You are viewing a plain text version of this content. The canonical link for it is here.
Posted to commits@spark.apache.org by tg...@apache.org on 2016/11/03 21:10:58 UTC

spark git commit: [SPARK-18099][YARN] Fail if same files added to distributed cache for --files and --archives

Repository: spark
Updated Branches:
  refs/heads/master 16293311c -> 098e4ca9c


[SPARK-18099][YARN] Fail if same files added to distributed cache for --files and --archives

## What changes were proposed in this pull request?
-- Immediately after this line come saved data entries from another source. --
-- ==== Sys2Proof/Laws/Clock.lean ====
section
/-! SUPPORT. Laws/Clock.lean: what the functions of Machine/Clock.lean can change (Laws/Closure.lean). -/

namespace Sys2Proof.Machine

variable {G : State → Prop}

theorem State.markSuspect_holds [ClosedRegs G] {s} (hs : Holds G s) :
    Holds G (State.markSuspect s) := by
  unfold State.markSuspect
  extract_lets
  exact State.putFlag_holds (State.putFlag_holds hs)

theorem State.showFreqs_holds [ClosedRegs G] {s} (hs : Holds G s) :
    Holds G (State.showFreqs s) := by
  unfold State.showFreqs
  exact Holds.foldl hs (fun y1 y2 h1 => State.put_holds h1)

theorem State.sourceLost_holds [ClosedRegs G] [ClosedLoft G] [ClosedClk G] {s} (hs : Holds G s) :
    Holds G (State.sourceLost s) := by
  unfold State.sourceLost
  extract_lets _ t1 _ t2 t3
  have ht1 : Holds G t1 := State.drop_holds (State.latch_holds (State.raise_holds hs))
  have ht2 : Holds G t2 := Holds.clk ht1
  have ht3 : Holds G t3 := State.loftEvent_holds (State.bump_holds ht2)
  clear_value t1 t2 t3
  exact Holds.ite hs (State.markSuspect_holds (State.showFreqs_holds ht3))

theorem execClockSourceLoss_holds [ClosedRegs G] [ClosedLoft G] [ClosedClk G] {s} (hs : Holds G s) :
    HoldsOut G (execClockSourceLoss s) := by
  unfold execClockSourceLoss
  exact HoldsOut.next (State.onRails_holds hs (fun y1 h1 => State.sourceLost_holds h1))

theorem State.portLost_holds [ClosedRegs G] [ClosedLoft G] [ClosedClk G] {s k} (hs : Holds G s) :
    Holds G (State.portLost s k) := by
  unfold State.portLost
  exact Holds.ite (State.sourceLost_holds hs) hs

theorem State.takeSource_holds [ClosedRegs G] [ClosedClk G] {s rec port} (hs : Holds G s) :
    Holds G (State.takeSource s rec port) := by
  unfold State.takeSource
  extract_lets t1 t2 _
  have ht1 : Holds G t1 := State.put_holds (State.putFlag_holds hs)
  have ht2 : Holds G t2 := State.bump_holds ht1
  clear_value t1 t2
  exact Holds.ite (Holds.clk ht2) ht2

theorem execClockSwitch_holds [ClosedRegs G] [ClosedClk G] {s} (hs : Holds G s) :
    HoldsOut G (execClockSwitch s) := by
  unfold execClockSwitch
  refine HoldsOut.next ?_
  refine Holds.ite hs ?_
  split
  · exact State.takeSource_holds hs
  · exact hs

theorem execLoopRelock_holds [ClosedRegs G] [ClosedClk G] {s} (hs : Holds G s) :
    HoldsOut G (execLoopRelock s) := by
  unfold execLoopRelock
  refine HoldsOut.next ?_
  split
  · exact hs
  · extract_lets t1 t2 _ t3
    have ht1 : Holds G t1 := State.raise_holds (State.drop_holds hs)
    have ht2 : Holds G t2 := State.put_holds ht1
    have ht3 : Holds G t3 := Holds.clk ht2
    clear_value t1 t2 t3
    exact Holds.ite hs (State.markSuspect_holds (State.showFreqs_holds ht3))

theorem State.clkSwitch_holds [ClosedRegs G] [ClosedLoft G] [ClosedClk G] {s rec port} (hs : Holds G s) :
    Holds G (State.clkSwitch s rec port) := by
  unfold State.clkSwitch
  exact Holds.ite (State.loftEvent_holds (State.bump_holds (State.latch_holds hs))) (Holds.ite hs (State.takeSource_holds hs))

theorem execClkSwitchRequest_holds [ClosedRegs G] [ClosedLoft G] [ClosedClk G] {rec port s} (hs : Holds G s) :
    HoldsOut G (execClkSwitchRequest rec port s) := by
  unfold execClkSwitchRequest
  exact HoldsOut.next (State.written_holds hs (fun y1 h1 => State.clkSwitch_holds h1))

theorem State.clkCommit_holds [ClosedRegs G] [ClosedLoft G] [ClosedClk G] {s old} (hs : Holds G s) :
    Holds G (State.clkCommit s old) := by
  unfold State.clkCommit
  exact Holds.ite hs (Holds.ite (State.clkSwitch_holds hs) (Holds.ite (State.clkSwitch_holds hs) (State.loftEvent_holds (State.bump_holds (State.latch_holds hs)))))

theorem State.clkUpstream_holds [ClosedRegs G] [ClosedClk G] {s port} (hs : Holds G s) :
    Holds G (State.clkUpstream s port) := by
  unfold State.clkUpstream
  exact Holds.ite (State.takeSource_holds hs) hs

theorem execClockLostTimeout_holds [ClosedRegs G] [ClosedLink G] [ClosedLoft G] [ClosedClk G] {s} (hs : Holds G s) :
    HoldsOut G (execClockLostTimeout s) := by
  unfold execClockLostTimeout
  refine HoldsOut.next ?_
  split
  · exact hs
  · extract_lets
    exact Holds.ite hs (State.lineStop_holds (Holds.clk hs))

theorem execDtSuspectClear_holds [ClosedRegs G] {s} (hs : Holds G s) :
    HoldsOut G (execDtSuspectClear s) := by
  unfold execDtSuspectClear
  exact HoldsOut.next (State.markSuspect_holds hs)

theorem execXtalReady_holds [ClosedRegs G] {mv s} (hs : Holds G s) :
    HoldsOut G (execXtalReady mv s) := by
  unfold execXtalReady
  refine HoldsOut.next ?_
  refine State.onRails_holds hs ?_
  intro y1 h1
  extract_lets t1
  have ht1 : Holds G t1 := State.put_holds h1
  clear_value t1
  exact Holds.ite (State.raise_holds ht1) ht1

theorem execCrystalAmplitudeLoss_holds [ClosedRegs G] {mv s} (hs : Holds G s) :
    HoldsOut G (execCrystalAmplitudeLoss mv s) := by
  unfold execCrystalAmplitudeLoss
  refine HoldsOut.next ?_
  refine State.onRails_holds hs ?_
  intro y1 h1
  extract_lets t1
  have ht1 : Holds G t1 := State.put_holds h1
  clear_value t1
  exact Holds.ite (State.drop_holds ht1) ht1

theorem execRecoveredClockReady_holds [ClosedClk G] {port within s} (hs : Holds G s) :
    HoldsOut G (execRecoveredClockReady port within s) := by
  unfold execRecoveredClockReady
  extract_lets
  refine HoldsOut.next ?_
  refine State.onRails_holds hs ?_
  intro y1 h1
  extract_lets
  exact Holds.clk h1

end Sys2Proof.Machine
end

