-- ==== Sys2Proof/Laws/Sets.lean ====
section
/-! SUPPORT. Laws/Sets.lean: what the functions of Machine/Sets.lean can change (Laws/Closure.lean). -/

namespace Sys2Proof.Machine

variable {G : State → Prop}

theorem State.readMap_holds [ClosedRegs G] [ClosedCel G] [ClosedLoft G] {s ag c z} (hs : Holds G s) :
    Holds G (State.readMap s ag c z).2 := by
  unfold State.readMap
  split
  · split
    · exact Holds.of_triple (by assumption) (State.load_holds hs)
  · exact hs

theorem State.searchBucket_holds [ClosedRegs G] [ClosedCel G] [ClosedLoft G] {s ag c slot b key visited} (hs : Holds G s) :
    Holds G (State.searchBucket s ag c slot b key visited).2 := by
  unfold State.searchBucket
  split
  · exact Holds.of_triple (by assumption) (State.load_holds hs)
  · exact Holds.of_triple (by assumption) (State.load_holds hs)

theorem State.search_holds [ClosedRegs G] [ClosedCel G] [ClosedLoft G] {s ag c slot key a5 a6} (hs : Holds G s) :
    Holds G (State.search s ag c slot key a5 a6).2 := by
  induction a5 generalizing s ag c slot key a6 with
  | zero =>
    unfold State.search
    exact hs
  | succ k ih =>
    unfold State.search
    split
    · exact Holds.of_pair (by assumption) (State.searchBucket_holds hs)
    · exact ih (Holds.of_pair (by assumption) (State.searchBucket_holds hs))

theorem State.setFailed_holds [ClosedFree G] {s outcome} (hs : Holds G s) :
    Holds G (State.setFailed s outcome).2 := by
  unfold State.setFailed
  split
  · exact Holds.of_pair (by assumption) (State.draw_holds hs)

theorem State.writeEntry_holds [ClosedRegs G] [ClosedMem G] [ClosedCel G] [ClosedLoft G] {s ag c slot key x} (hs : Holds G s) :
    Holds G (State.writeEntry s ag c slot key x).2 := by
  unfold State.writeEntry
  exact State.store_holds hs

theorem State.putEntry_holds [ClosedMem G] [ClosedCel G] {s ag c slot key x} (hs : Holds G s) :
    Holds G (State.putEntry s ag c slot key x) := by
  unfold State.putEntry
  exact State.storeBack_holds hs

theorem State.setApply_holds [ClosedRegs G] [ClosedMem G] [ClosedCel G] [ClosedLoft G] {s ag c slot op key node} (hs : Holds G s) :
    Holds G (State.setApply s ag c slot op key node).2 := by
  unfold State.setApply
  extract_lets done write
  have hw : ∀ t v x, Holds G t → Holds G (write t v x).2 := fun t v x h => State.putEntry_holds h
  clear_value done write
  split
  · exact Holds.of_pair (by assumption) (State.search_holds hs)
  · exact Holds.of_pair (by assumption) (State.search_holds hs)
  · rename_i h1
    have h := Holds.of_pair h1 (State.search_holds hs)
    split
    · exact h
    · split
      · exact h
      · split
        · exact hw _ _ _ h
        · exact h
  · rename_i h1
    have h := Holds.of_pair h1 (State.search_holds hs)
    split
    · exact hw _ _ _ h
    · exact h

theorem State.sendLookup_holds [ClosedRegs G] [ClosedGts G] {s type part dst tag payload} (hs : Holds G s) :
    Holds G (State.sendLookup s type part dst tag payload) := by
  unfold State.sendLookup
  exact State.sendTo_holds hs

theorem State.newTag_holds [ClosedGts G] {s} (hs : Holds G s) :
    Holds G (State.newTag s).2 := by
  unfold State.newTag
  extract_lets
  exact Holds.gts hs

theorem State.finishOp_holds [ClosedFlock G] {s e c t i v} (hs : Holds G s) :
    Holds G (State.finishOp s e c t i v) := by
  unfold State.finishOp
  split
  · exact hs
  · extract_lets
    exact State.setThread_holds hs

theorem State.countSeen_holds [ClosedRegs G] {s e outcome} (hs : Holds G s) :
    Holds G (State.countSeen s e outcome) := by
  unfold State.countSeen
  split
  · exact State.bump_holds hs
  · exact State.bump_holds hs
  · exact State.bump_holds hs
  · exact State.bump_holds hs
  · exact State.bump_holds hs
  · exact State.bump_holds hs

theorem State.finishSet_holds [ClosedRegs G] [ClosedFlock G] {s e c t i v} (hs : Holds G s) :
    Holds G (State.finishSet s e c t i v) := by
  unfold State.finishSet
  extract_lets t1
  have ht1 : Holds G t1 := by
    unfold t1
    split
    · split
      · exact State.countSeen_holds hs
      · exact hs
    · exact hs
  clear_value t1
  exact State.finishOp_holds ht1

theorem State.failSet_holds [ClosedRegs G] [ClosedFree G] [ClosedFlock G] {s e c t i outcome} (hs : Holds G s) :
    Holds G (State.failSet s e c t i outcome) := by
  unfold State.failSet
  split
  · exact State.finishSet_holds (Holds.of_pair (by assumption) (State.setFailed_holds hs))

theorem State.failGet_holds [ClosedFlock G] {s e c t i} (hs : Holds G s) :
    Holds G (State.failGet s e c t i) := by
  unfold State.failGet
  exact State.finishOp_holds hs

theorem State.replicate_holds [ClosedRegs G] [ClosedGts G] {s set part key requester reqTag c loc d} (hs : Holds G s) :
    Holds G (State.replicate s set part key requester reqTag c loc d).2 := by
  unfold State.replicate
  split
  · exact hs
  · extract_lets
    split
    · exact hs
    · split
      · extract_lets _ t1
        have ht1 : Holds G t1 := Holds.gts (Holds.of_pair (by assumption) (State.newTag_holds hs))
        clear_value t1
        exact State.sendLookup_holds ht1

theorem State.answerSet_holds [ClosedRegs G] [ClosedGts G] {s dst part tag v stale} (hs : Holds G s) :
    Holds G (State.answerSet s dst part tag v stale) := by
  unfold State.answerSet
  exact State.sendLookup_holds hs

theorem State.serveSet_holds [ClosedRegs G] [ClosedMem G] [ClosedFree G] [ClosedCel G] [ClosedLoft G] [ClosedGts G] {s h op set key node} (hs : Holds G s) :
    Holds G (State.serveSet s h op set key node) := by
  unfold State.serveSet
  extract_lets c z old answer doubt
  have ha : ∀ t v b, Holds G t → Holds G (answer t v b) := fun t v b h => State.answerSet_holds h
  have hd : ∀ t b, Holds G t → Holds G (doubt t b) := by
    intro t b h
    unfold doubt
    split
    exact ha _ _ _ (Holds.of_pair (by assumption) (State.setFailed_holds h))
  clear_value answer doubt
  refine Holds.ite (hd _ _ hs) ?_
  split
  · rename_i h1
    have h := Holds.of_pair h1 (State.readMap_holds hs)
    refine Holds.ite (hd _ _ h) (Holds.ite (hd _ _ h) ?_)
    split
    rename_i h2
    have h' := Holds.of_pair h2 (State.setApply_holds h)
    refine Holds.ite (hd _ _ h') ?_
    split
    · exact Holds.of_pair (by assumption) (State.replicate_holds h')
    · exact ha _ _ _ (Holds.of_pair (by assumption) (State.replicate_holds h'))
  · exact hd _ _ (Holds.of_pair (by assumption) (State.readMap_holds hs))

end Sys2Proof.Machine
end

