-- ==== Sys2Proof/Laws/Dispatch.lean ====
section
/-! SUPPORT. Laws/Dispatch.lean: what a command can change (Laws/Closure.lean): every part of State but the queue. -/

namespace Sys2Proof.Machine

variable {G : State → Prop}
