/-! ### `State.setLane` -/

@[simp] theorem State.setLane_regs (s : State) (n : Nat) (l : LaneSt) : (s.setLane n l).regs = s.regs := rfl
@[simp] theorem State.setLane_staged (s : State) (n : Nat) (l : LaneSt) : (s.setLane n l).staged = s.staged := rfl
@[simp] theorem State.setLane_pairs (s : State) (n : Nat) (l : LaneSt) : (s.setLane n l).pairs = s.pairs := rfl
@[simp] theorem State.setLane_holding (s : State) (n : Nat) (l : LaneSt) : (s.setLane n l).holding = s.holding := rfl
@[simp] theorem State.setLane_dtime (s : State) (n : Nat) (l : LaneSt) : (s.setLane n l).dtime = s.dtime := rfl
@[simp] theorem State.setLane_mem (s : State) (n : Nat) (l : LaneSt) : (s.setLane n l).mem = s.mem := rfl
@[simp] theorem State.setLane_larder (s : State) (n : Nat) (l : LaneSt) : (s.setLane n l).larder = s.larder := rfl
@[simp] theorem State.setLane_host (s : State) (n : Nat) (l : LaneSt) : (s.setLane n l).host = s.host := rfl
@[simp] theorem State.setLane_free (s : State) (n : Nat) (l : LaneSt) : (s.setLane n l).free = s.free := rfl
@[simp] theorem State.setLane_module (s : State) (n : Nat) (l : LaneSt) : (s.setLane n l).module = s.module := rfl
@[simp] theorem State.setLane_cel (s : State) (n : Nat) (l : LaneSt) : (s.setLane n l).cel = s.cel := rfl
@[simp] theorem State.setLane_pos (s : State) (n : Nat) (l : LaneSt) : (s.setLane n l).pos = s.pos := rfl
@[simp] theorem State.setLane_cams (s : State) (n : Nat) (l : LaneSt) : (s.setLane n l).cams = s.cams := rfl
@[simp] theorem State.setLane_lp (s : State) (n : Nat) (l : LaneSt) : (s.setLane n l).lp = s.lp := rfl
@[simp] theorem State.setLane_seq (s : State) (n : Nat) (l : LaneSt) : (s.setLane n l).seq = s.seq := rfl
@[simp] theorem State.setLane_field (s : State) (n : Nat) (l : LaneSt) : (s.setLane n l).field = s.field := rfl
@[simp] theorem State.setLane_link (s : State) (n : Nat) (l : LaneSt) : (s.setLane n l).link = s.link := rfl
@[simp] theorem State.setLane_aud (s : State) (n : Nat) (l : LaneSt) : (s.setLane n l).aud = s.aud := rfl
@[simp] theorem State.setLane_loft (s : State) (n : Nat) (l : LaneSt) : (s.setLane n l).loft = s.loft := rfl
@[simp] theorem State.setLane_ntm (s : State) (n : Nat) (l : LaneSt) : (s.setLane n l).ntm = s.ntm := rfl
@[simp] theorem State.setLane_gts (s : State) (n : Nat) (l : LaneSt) : (s.setLane n l).gts = s.gts := rfl
@[simp] theorem State.setLane_client (s : State) (n : Nat) (l : LaneSt) : (s.setLane n l).client = s.client := rfl
@[simp] theorem State.setLane_cores (s : State) (n : Nat) (l : LaneSt) : (s.setLane n l).cores = s.cores := rfl
@[simp] theorem State.setLane_lists (s : State) (n : Nat) (l : LaneSt) : (s.setLane n l).lists = s.lists := rfl
@[simp] theorem State.setLane_jobs (s : State) (n : Nat) (l : LaneSt) : (s.setLane n l).jobs = s.jobs := rfl
@[simp] theorem State.setLane_ptns (s : State) (n : Nat) (l : LaneSt) : (s.setLane n l).ptns = s.ptns := rfl
@[simp] theorem State.setLane_flock (s : State) (n : Nat) (l : LaneSt) : (s.setLane n l).flock = s.flock := rfl
@[simp] theorem State.setLane_adp (s : State) (n : Nat) (l : LaneSt) : (s.setLane n l).adp = s.adp := rfl
@[simp] theorem State.setLane_sdg (s : State) (n : Nat) (l : LaneSt) : (s.setLane n l).sdg = s.sdg := rfl
@[simp] theorem State.setLane_stage (s : State) (n : Nat) (l : LaneSt) : (s.setLane n l).stage = s.stage := rfl
@[simp] theorem State.setLane_sync (s : State) (n : Nat) (l : LaneSt) : (s.setLane n l).sync = s.sync := rfl
@[simp] theorem State.setLane_clk (s : State) (n : Nat) (l : LaneSt) : (s.setLane n l).clk = s.clk := rfl
@[simp] theorem State.setLane_boot (s : State) (n : Nat) (l : LaneSt) : (s.setLane n l).boot = s.boot := rfl
@[simp] theorem State.setLane_pending (s : State) (n : Nat) (l : LaneSt) : (s.setLane n l).pending = s.pending := rfl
During spark-submit, if yarn dist cache is instructed to add same file under --files and --archives, This code change ensures the spark yarn distributed cache behaviour is retained i.e. to warn and fail if same files is mentioned in both --files and --archives.
## How was this patch tested?

Manually tested:
1. if same jar is mentioned in --jars and --files it will continue to submit the job.
- basically functionality [SPARK-14423] #12203 is unchanged
  1. if same file is mentioned in --files and --archives it will fail to submit the job.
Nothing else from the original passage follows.